Would you return every entry, exactly as it is written?

[Records from a data collection]
:::

/-- The state once channel `c` is programmed: the buffer's owner, the channel's registers and its slot (R186). -/
def State.programmed (s : State) (c : ChanIx) (pid : Pid) (buf : Buf) (len : Word) : State :=
  (setOwner buf (.chan c) s).setChan c { s.chan c with
    psr := selectorWord pid, mar := buf.addr, tcr := BitVec.ofNat 16 (clampLen len buf),
    imr := (s.chan c).imr ||| 0b010#3, slot := some buf }

section
variable (hgate : s.dmaGate = true)
include hgate

theorem programSteps_psr (howner : bufOwner s.bufs buf.id = .host) (hslot : (s.chan c).slot = none)
    (hlen : clampLen len buf ≤ maxTransfer) :
    programSteps c pid buf len next 0 t s =
      .go 1 0 ((setOwner buf (.chan c) s).setChan c { s.chan c with psr := selectorWord pid }) := by
  simp [programSteps, howner, hslot, Nat.not_lt.2 hlen, hgate, chanWrite]

theorem programSteps_mar :
    programSteps c pid buf len next 1 t s = .go 2 0 (s.setChan c { s.chan c with mar := buf.addr }) := by
  simp [programSteps, hgate, chanWrite]

theorem programSteps_tcr :
    programSteps c pid buf len next 2 t s =
      .go 3 0 (s.setChan c { s.chan c with tcr := BitVec.ofNat 16 (clampLen len buf) }) := by
  simp [programSteps, hgate, chanWrite_tcr_ofNat]

theorem programSteps_ier :
    programSteps c pid buf len next 3 t s =
      next (s.setChan c { s.chan c with imr := (s.chan c).imr ||| 0b010#3, slot := some buf }) := by
  simp [programSteps, hgate, chanWrite_ier_trc]

theorem startStep_eq (o : Op) :
    startStep o c s = .ret (emit (.ret o .unit) (s.setChan c { s.chan c with ten := true })) := by
  simp [startStep, hgate, chanWrite_cr_ten, retWith]

/-- The fifth step of DMA_DO_TRANSFER is the start part (R191). -/
theorem doTransferSteps_start (o : Op) :
    doTransferSteps o c pid buf len 4 t s =
      .ret (emit (.ret o .unit) (s.setChan c { s.chan c with ten := true })) :=
  startStep_eq hgate o

/-- An operation that begins by programming a channel comes to its fourth step, and that step goes on with `next` from the
programmed state. -/
theorem runSteps_program (howner : bufOwner s.bufs buf.id = .host) (hslot : (s.chan c).slot = none)
    (hlen : clampLen len buf ≤ maxTransfer)
    (hbody : ∀ k < 4, ∀ t s, body k t s = programSteps c pid buf len next k t s) (n : Nat) :
    ∃ u, runSteps op body (n + 3) 0 0 s = runSteps op body n 3 0 u ∧
      body 3 0 u = next (setCur (some ⟨op, 3, 0⟩) (s.programmed c pid buf len)) := by
  have h0 := (hbody 0 (by decide) 0 s).trans (programSteps_psr hgate howner hslot hlen)
  rw [runSteps_go _ h0, runSteps_go _ ((hbody 1 (by decide) _ _).trans (programSteps_mar (by simpa using hgate))),
    runSteps_go _ ((hbody 2 (by decide) _ _).trans (programSteps_tcr (by simpa using hgate)))]
  refine ⟨_, rfl, (hbody 3 (by decide) _ _).trans ((programSteps_ier (by simpa using hgate)).trans ?_)⟩
  simp [State.programmed]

:::

◆ Result ◆
/-- The state once channel `c` is programmed: the buffer's owner, the channel's registers and its slot (R186). -/
def State.programmed (s : State) (c : ChanIx) (pid : Pid) (buf : Buf) (len : Word) : State :=
  (setOwner buf (.chan c) s).setChan c { s.chan c with
    psr := selectorWord pid, mar := buf.addr, tcr := BitVec.ofNat 16 (clampLen len buf),
    imr := (s.chan c).imr ||| 0b010#3, slot := some buf }

section
variable (hgate : s.dmaGate = true)
include hgate

theorem programSteps_psr (howner : bufOwner s.bufs buf.id = .host) (hslot : (s.chan c).slot = none)
    (hlen : clampLen len buf ≤ maxTransfer) :
    programSteps c pid buf len next 0 t s =
      .go 1 0 ((setOwner buf (.chan c) s).setChan c { s.chan c with psr := selectorWord pid }) := by
  simp [programSteps, howner, hslot, Nat.not_lt.2 hlen, hgate, chanWrite]

theorem programSteps_mar :
    programSteps c pid buf len next 1 t s = .go 2 0 (s.setChan c { s.chan c with mar := buf.addr }) := by
  simp [programSteps, hgate, chanWrite]

theorem programSteps_tcr :
    programSteps c pid buf len next 2 t s =
      .go 3 0 (s.setChan c { s.chan c with tcr := BitVec.ofNat 16 (clampLen len buf) }) := by
  simp [programSteps, hgate, chanWrite_tcr_ofNat]

theorem programSteps_ier :
    programSteps c pid buf len next 3 t s =
      next (s.setChan c { s.chan c with imr := (s.chan c).imr ||| 0b010#3, slot := some buf }) := by
  simp [programSteps, hgate, chanWrite_ier_trc]

theorem startStep_eq (o : Op) :
    startStep o c s = .ret (emit (.ret o .unit) (s.setChan c { s.chan c with ten := true })) := by
  simp [startStep, hgate, chanWrite_cr_ten, retWith]

/-- The fifth step of DMA_DO_TRANSFER is the start part (R191). -/
theorem doTransferSteps_start (o : Op) :
    doTransferSteps o c pid buf len 4 t s =
      .ret (emit (.ret o .unit) (s.setChan c { s.chan c with ten := true })) :=
  startStep_eq hgate o

/-- An operation that begins by programming a channel comes to its fourth step, and that step goes on with `next` from the
programmed state. -/
theorem runSteps_program (howner : bufOwner s.bufs buf.id = .host) (hslot : (s.chan c).slot = none)
    (hlen : clampLen len buf ≤ maxTransfer)
    (hbody : ∀ k < 4, ∀ t s, body k t s = programSteps c pid buf len next k t s) (n : Nat) :
    ∃ u, runSteps op body (n + 3) 0 0 s = runSteps op body n 3 0 u ∧
      body 3 0 u = next (setCur (some ⟨op, 3, 0⟩) (s.programmed c pid buf len)) := by
  have h0 := (hbody 0 (by decide) 0 s).trans (programSteps_psr hgate howner hslot hlen)
  rw [runSteps_go _ h0, runSteps_go _ ((hbody 1 (by decide) _ _).trans (programSteps_mar (by simpa using hgate))),
    runSteps_go _ ((hbody 2 (by decide) _ _).trans (programSteps_tcr (by simpa using hgate)))]
  refine ⟨_, rfl, (hbody 3 (by decide) _ _).trans ((programSteps_ier (by simpa using hgate)).trans ?_)⟩
  simp [State.programmed]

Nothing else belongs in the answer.